Mauler, D A; Gandolfi, B; Reinero, C R; O'Brien, D P; Spooner, J L; Lyons, L A.
Afiliación
  • Mauler DA; Department of Veterinary Medicine & Surgery, College of Veterinary Medicine, University of Missouri - Columbia, Columbia, MO.
  • Gandolfi B; Department of Veterinary Medicine & Surgery, College of Veterinary Medicine, University of Missouri - Columbia, Columbia, MO.
  • Reinero CR; Department of Veterinary Medicine & Surgery, College of Veterinary Medicine, University of Missouri - Columbia, Columbia, MO.
  • O'Brien DP; Department of Veterinary Medicine & Surgery, College of Veterinary Medicine, University of Missouri - Columbia, Columbia, MO.
  • Spooner JL; Klingele Veterinary Clinic, Quincy, IL.
  • Lyons LA; Department of Veterinary Medicine & Surgery, College of Veterinary Medicine, University of Missouri - Columbia, Columbia, MO.
J Vet Intern Med ; 31(2): 539-544, 2017 Mar.
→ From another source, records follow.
/-- Part 4 of the register tables. -/
def regTable4 : List RegD := [
  ⟨"RK_TRIPS", 0x100, 1, 1, 0x70, 1, 0x0, false, [⟨0, 32, .rwz, 0x0, false⟩]⟩,
  ⟨"RK_MAXLAT", 0x100, 1, 1, 0x74, 1, 0x0, false, [⟨0, 8, .ro, 0x0, false⟩]⟩,
  ⟨"RK_EVDROP", 0x100, 1, 1, 0x78, 1, 0x0, false, [⟨0, 32, .rwz, 0x0, false⟩]⟩,
  ⟨"RK_LASTTRIP", 0x100, 1, 1, 0x80, 1, 0x0, false, [⟨16, 9, .ro, 0x0, false⟩, ⟨0, 12, .ro, 0x0, false⟩]⟩,
  ⟨"RK_LASTVAL", 0x100, 1, 1, 0x84, 1, 0x0, false, [⟨16, 16, .ro, 0x0, false⟩, ⟨0, 16, .ro, 0x0, false⟩]⟩,
  ⟨"RK_TCTRL", 0x101, 1, 1, 0x40, 1, 0x0, false, [⟨16, 1, .rw, 0x0, false⟩, ⟨8, 6, .rw, 0x0, false⟩, ⟨1, 1, .rw, 0x0, false⟩, ⟨0, 1, .w1s, 0x0, false⟩]⟩,
  ⟨"RK_TOVRl", 0x101, 1, 1, 0x60, 8, 0x4, false, [⟨16, 3, .ro, 0x0, false⟩, ⟨0, 16, .ro, 0x0, false⟩]⟩,
  ⟨"RK_TFRAMEi", 0x101, 1, 1, 0x80, 20, 0x4, false, [⟨0, 32, .rw, 0x0, false⟩]⟩,
  ⟨"EPn_CTRL", 0x140, 4, 1, 0x40, 1, 0x0, false, [⟨6, 1, .w1s, 0x0, false⟩, ⟨5, 1, .w1s, 0x0, false⟩, ⟨4, 1, .w1s, 0x0, false⟩, ⟨2, 1, .rw, 0x1, false⟩, ⟨1, 1, .rw, 0x1, false⟩, ⟨0, 1, .rw, 0x1, false⟩]⟩,
  ⟨"EPn_STAT", 0x140, 4, 1, 0x44, 1, 0x0, false, [⟨16, 2, .ro, 0x0, false⟩, ⟨8, 6, .ro, 0x0, false⟩, ⟨4, 4, .ro, 0x0, false⟩, ⟨0, 1, .ro, 0x1, false⟩]⟩,
  ⟨"EPn_BUNDLES", 0x140, 4, 1, 0x48, 1, 0x0, false, [⟨0, 32, .rwz, 0x0, false⟩]⟩,
  ⟨"EPn_FSTALL", 0x140, 4, 1, 0x4C, 1, 0x0, false, [⟨0, 32, .rwz, 0x0, false⟩]⟩,
  ⟨"EPn_DSTALL", 0x140, 4, 1, 0x50, 1, 0x0, false, [⟨0, 32, .rwz, 0x0, false⟩]⟩,
  ⟨"EPn_MISPRED", 0x140, 4, 1, 0x54, 1, 0x0, false, [⟨0, 32, .rwz, 0x0, false⟩]⟩,
  ⟨"EPn_BTBHIT", 0x140, 4, 1, 0x58, 1, 0x0, false, [⟨0, 32, .rwz, 0x0, false⟩]⟩,
  ⟨"EPn_DFILLS", 0x140, 4, 1, 0x5C, 1, 0x0, false, [⟨0, 32, .rwz, 0x0, false⟩]⟩,
  ⟨"EPn_PFILLS", 0x140, 4, 1, 0x60, 1, 0x0, false, [⟨0, 32, .rwz, 0x0, false⟩]⟩,
  ⟨"EPn_WPFILLS", 0x140, 4, 1, 0x64, 1, 0x0, false, [⟨0, 32, .rwz, 0x0, false⟩]⟩,
  ⟨"EPn_RASMISS", 0x140, 4, 1, 0x68, 1, 0x0, false, [⟨0, 32, .rwz, 0x0, false⟩]⟩,
  ⟨"EPn_LBSTALL", 0x140, 4, 1, 0x6C, 1, 0x0, false, [⟨0, 32, .rwz, 0x0, false⟩]⟩,
  ⟨"EXn_STAT", 0x140, 4, 1, 0x80, 1, 0x0, false, [⟨8, 1, .ro, 0x0, false⟩, ⟨4, 1, .ro, 0x0, false⟩, ⟨0, 3, .ro, 0x0, false⟩]⟩,
  ⟨"EXn_COUNT", 0x140, 4, 1, 0x84, 1, 0x0, false, [⟨0, 32, .rwz, 0x0, false⟩]⟩,
  ⟨"EXn_MAXSPAN", 0x140, 4, 1, 0x88, 1, 0x0, false, [⟨0, 16, .rwz, 0x0, false⟩]⟩,
  ⟨"EXn_CUTS", 0x140, 4, 1, 0x8C, 1, 0x0, false, [⟨0, 32, .rwz, 0x0, false⟩]⟩,
  ⟨"XVn_SEL", 0x144, 4, 1, 0x40, 1, 0x0, false, [⟨0, 5, .rw, 0x0, false⟩]⟩,
  ⟨"XVn_TAG", 0x144, 4, 1, 0x44, 1, 0x0, false, [⟨0, 1, .ro, 0x0, false⟩]⟩,
  ⟨"XVn_CAPi", 0x144, 4, 1, 0x50, 4, 0x4, false, [⟨0, 32, .ro, 0x0, false⟩]⟩,
  ⟨"XVn_TLBIPEND", 0x144, 4, 1, 0x60, 1, 0x0, false, [⟨0, 3, .ro, 0x0, false⟩]⟩,
  ⟨"XVn_TLBICNT", 0x144, 4, 1, 0x64, 1, 0x0, false, [⟨0, 32, .rwz, 0x0, false⟩]⟩,
  ⟨"GTn_CTRL", 0x20, 32, 1, 0x40, 1, 0x0, false, [⟨1, 1, .w1s, 0x0, false⟩, ⟨0, 1, .rw, 0x0, false⟩]⟩]
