-- ==== Sys2Proof/Machine/RegFile.lean ====
section
/-!
DEFINITION. Sys2Proof/Machine/RegFile.lean: which register pages exist (R34, R36), what each register word resets to
(R38, R44 and the chapters' tables), and the access code of every bit.
-/
namespace Sys2Proof.Machine

/-- What a page number decodes to. Pages are F-die page numbers, or 0x1000 plus the H-die page. -/
inductive PageKind where
  | none    -- not allocated: a decode error (R32, R36)
  | zero    -- allocated; reads as zero and ignores writes
  | regs    -- header and block registers
  | msix    -- H-die page 0x12, the MSI-X table (R38, R421)
deriving DecidableEq, Repr

def pageKind (pg : Nat) : PageKind :=
  if pg < 0x1000 then
    if pg = 0x000 then .regs
    else if pg < 0x010 then .none
    else if pg ≤ 0x012 then .regs
    else if pg ≤ 0x01F then .zero
    else if pg ≤ 0x04F then .regs
    else if pg < 0x080 then .none
    else if pg ≤ 0x101 then .regs
    else if pg ≤ 0x10F then .zero
    else if pg ≤ 0x112 then .regs
    else if pg ≤ 0x11F then .zero
    else if pg ≤ 0x125 then .regs
    else if pg ≤ 0x127 then .zero
    else if pg ≤ 0x129 then .regs
    else if pg ≤ 0x12F then .zero
    else if pg ≤ 0x131 then .regs
    else if pg ≤ 0x13F then .zero
    else if pg ≤ 0x147 then .regs
    else if pg ≤ 0x14F then .zero
    else if pg = 0x150 then .regs
    else if pg < 0x160 then .none
    else if pg ≤ 0x162 then .regs
    else if pg ≤ 0x16E then .zero
    else if pg ≤ 0x170 then .regs
    else if pg ≤ 0x17F then .zero
    else if pg = 0x180 then .regs
    else .none
  else
    let h := pg - 0x1000
    if h = 0x00 then .regs
    else if h = 0x12 then .msix
    else if h = 0x11 then .zero
    else if h = 0x10 ∨ h = 0x13 then .regs
    else if h = 0x20 then .regs
    else if 0x21 ≤ h ∧ h ≤ 0x3F then .zero
    else if h = 0x40 ∨ h = 0x50 ∨ h = 0x51 ∨ h = 0x58 ∨ h = 0x60 ∨ h = 0x70 ∨ h = 0x71 ∨ h = 0x80 ∨ h = 0x90 then .regs
    else .none

/-- PAGE_ID.TYPE of a page (R34, R36). -/
def pageType (pg : Nat) : Nat :=
  if pg < 0x1000 then
    if pg = 0 then 0x0001 else if pg < 0x020 then 0x0002 else if pg < 0x040 then 0x0003 else if pg < 0x080 then 0x0004
    else if pg < 0x100 then (if pg % 2 = 0 then 0x0008 else 0x0009)
    else if pg < 0x110 then 0x0010 else if pg < 0x120 then 0x0011 else if pg < 0x130 then 0x0012
    else if pg < 0x140 then 0x0013 else if pg < 0x150 then 0x0014 else if pg < 0x160 then 0x0015
    else if pg < 0x170 then 0x0016 else if pg < 0x180 then 0x0017 else 0x0018
  else
    let h := pg - 0x1000
    if h = 0 then 0x0101 else if h < 0x20 then 0x0110 else if h < 0x40 then 0x0120 else if h < 0x50 then 0x0130
    else if h < 0x58 then 0x0140 else if h = 0x58 then 0x0141 else if h = 0x60 then 0x0150 else if h < 0x80 then 0x0160
    else if h = 0x80 then 0x0170 else 0x0180

/-- PAGE_ID.INST of a page: the page number minus the block's first page (R34). -/
def pageInst (pg : Nat) : Nat :=
  if pg < 0x1000 then
    if pg = 0 then 0 else if pg < 0x020 then pg - 0x010 else if pg < 0x040 then pg - 0x020
    else if pg < 0x080 then pg - 0x040 else if pg < 0x100 then (pg - 0x080) / 2 else pg % 0x10
  else
    let h := pg - 0x1000
    if h < 0x20 then h % 0x10 else if h < 0x40 then h - 0x20 else h % 8

/-- The register description that holds offset `off` of page `pg`, if the spec's tables give one. -/
def RegD.holds (r : RegD) (pg off : Nat) : Bool :=
  decide (r.page ≤ pg) && decide ((pg - r.page) % r.pstride = 0) && decide ((pg - r.page) / r.pstride < r.npages) &&
  decide (r.off ≤ off) &&
  (if r.n = 1 then decide (off < r.off + (if r.w64 then 8 else 4))
   else decide ((off - r.off) / r.stride < r.n) && decide ((off - r.off) % r.stride < (if r.w64 then 8 else 4)))

def regAt (pg off : Nat) : Option RegD := regTable.find? fun r => r.holds pg off

/-- The byte offset within its register (0 or 4) of a word offset. -/
def RegD.part (r : RegD) (off : Nat) : Nat := if r.n = 1 then off - r.off else (off - r.off) % r.stride

/-- The field bits of a register word as a 32-bit number: `v` gives the field's value. -/
def wordOfFields (r : RegD) (part : Nat) (v : FieldD → Nat) : Nat :=
  (r.flds.foldl (fun a f => a + v f % 2 ^ f.width * 2 ^ f.lo) 0) / 2 ^ (8 * part) % 2 ^ 32

/-- Reset value of the fused fields and of those a rule computes (R45, R58, R77, R96, R118). -/
def resetSpecial (key : Nat) : Option Word :=
  if key = rSYS_ID then some (BitVec.ofNat 32 (0x51200000 + Config.step * 2 ^ 8 + Config.grade.toNat * 2 ^ 4))
  else if key = rH_SYS_ID then some (BitVec.ofNat 32 (0x51200000 + Config.step * 2 ^ 8 + Config.grade.toNat * 2 ^ 4 + 1))
  else if key = rSYS_LOT then some (BitVec.ofNat 32 (Config.lot 0).toNat)
  else if key = rSYS_LOT + 1 then some (BitVec.ofNat 32 ((Config.lot 0).toNat / 2 ^ 32))
  else if key = rH_SYS_LOT then some (BitVec.ofNat 32 (Config.lot 1).toNat)
  else if key = rH_SYS_LOT + 1 then some (BitVec.ofNat 32 ((Config.lot 1).toNat / 2 ^ 32))
  else if key = rSAL_COLFUSE then some (BitVec.ofNat 32 (Config.banks2.toNat * 2 ^ 16 + Config.banks1.toNat))
  else if key = rRATE_LIMIT then some (BitVec.ofNat 32 2341693294)
  else if key = rCRY_ACAP then some (BitVec.ofNat 32 1440)
  else if key = rCRY_SCAP then some (BitVec.ofNat 32 20224)
  else if key = rCRY_GRACE then some (BitVec.ofNat 32 8)
  else if key = rSEC_STAT then some (BitVec.ofNat 32 (Config.otpLc.toNat * 4))
  else if key = rSEC_OTPSTAT then
    some (BitVec.ofNat 32 (Config.otpKeyRev.toNat * 2 ^ 16 + Config.otpDbgRev.toNat * 2 ^ 12 + Config.otpSvnMin.toNat))
  else if key = rSEC_DEVID then some (BitVec.ofNat 32 Config.otpDevId.toNat)
  else if key = rSEC_DEVID + 1 then some (BitVec.ofNat 32 (Config.otpDevId.toNat / 2 ^ 32))
  else none

/-- What a register word holds after a cold reset (R38, R44). -/
@[irreducible] def regDflt (key : Nat) : Word :=
  let pg := key / 1024
  let off := key % 1024 * 4
  if pageKind pg ≠ .regs then 0
  else if off = 0 then BitVec.ofNat 32 (pageType pg * 2 ^ 16 + pageInst pg * 2 ^ 8 + 1)
  else if off < 0x40 then 0
  else
    match resetSpecial key with
    | some v => v
    | none =>
      match regAt pg off with
      | some r => BitVec.ofNat 32 (wordOfFields r (r.part off) fun f => f.rst)
      | none => 0

/-- The bits of a register word whose field satisfies `p`. -/
def fieldMask (key : Nat) (p : FieldD → Bool) : Nat :=
  match regAt (key / 1024) (key % 1024 * 4) with
  | some r => wordOfFields r (r.part (key % 1024 * 4)) fun f => if p f then 2 ^ f.width - 1 else 0
  | none => 0

def isW1c (f : FieldD) : Bool := match f.acc with | .w1c => true | _ => false
def isRoz (f : FieldD) : Bool := match f.acc with | .roz => true | _ => false
/-- The bits of a word that writing 1 clears: those of the tables, EV_PEND and PAGE_STAT.REFUSED (R40). -/
def w1cMask (key : Nat) : Nat :=
  if key % 1024 = 3 then 8 else if key % 1024 = 4 then 2 ^ 32 - 1 else fieldMask key isW1c
def isWritable (f : FieldD) : Bool := match f.acc with | .rw => true | .rwl => true | _ => false

/-- A software write of `v` to a block register word holding `old`, bit by bit under the access codes of its table (R6,
R571), with the RWL fields kept when `lock` (R570). -/
def writeFields (key : Nat) (lock : Bool) (old v : Word) : Word :=
  match regAt (key / 1024) (key % 1024 * 4) with
  | none => old
  | some r =>
    let sh := 8 * r.part (key % 1024 * 4)
    r.flds.foldl (fun (w : Word) f =>
      if f.lo + f.width ≤ sh ∨ sh + 32 ≤ f.lo then w
      else
        let lo := f.lo - sh
        let wd := min f.width (if f.lo < sh then f.width - (sh - f.lo) else 32 - lo)
        let nv := bitsGet v lo wd
        let ov := bitsGet old lo wd
        match f.acc with
        | .rw => bitsSet w lo wd nv
        | .rwl => if lock then w else bitsSet w lo wd nv
        | .w1c => bitsSet w lo wd (Nat.land ov (2 ^ wd - 1 - nv))
        | .rwz => if nv = 0 then bitsSet w lo wd 0 else w
        | .roz => if nv = 0 then bitsSet w lo wd 0 else w
        | _ => w) old

/-- An RWL field of the word would be changed by the write (R570). -/
def changesLocked (key : Nat) (old v : Word) : Bool :=
  let m := fieldMask key fun f => decide (f.acc = .rwl)
  Nat.land m old.toNat != Nat.land m v.toNat

end Sys2Proof.Machine
end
Article en En | MEDLINE | ID: mdl-28233346
State-of-the-art health care includes genome sequencing of the patient to identify genetic variants that contribute to either the cause of their malady or variants that can be targeted to improve treatment. The goal was to introduce state-of-the-art health care to cats using genomics and a precision medicine approach. To test the feasibility of a precision medicine approach in domestic cats, a single cat that presented to the University of Missouri, Veterinary Health Center with an undiagnosed neurologic disease was whole-genome sequenced. The DNA variants from the cat were compared to the DNA variant database produced by the 99 Lives Cat Genome Sequencing Consortium. Approximately 25× genomic coverage was produced for the cat. A predicted p.H441P missense mutation was identified in NPC1, the gene causing Niemann-Pick type C1 on cat chromosome D3.47456793 caused by an adenine-to-cytosine transversion, c.1322A>C. The cat was homozygous for the variant. The variant was not identified in any other 73 domestic and 9 wild felids in the sequence database or 190 additionally genotyped cats of various breeds. The successful effort suggested precision medicine is feasible for cats and other undiagnosed cats may benefit from a genomic analysis approach. The 99 Lives DNA variant database was sufficient but would benefit from additional cat sequences. Other cats with the mutation may be identified and could be introduced as a new biomedical model for NPC1. A genetic test could eliminate the disease variant from the population.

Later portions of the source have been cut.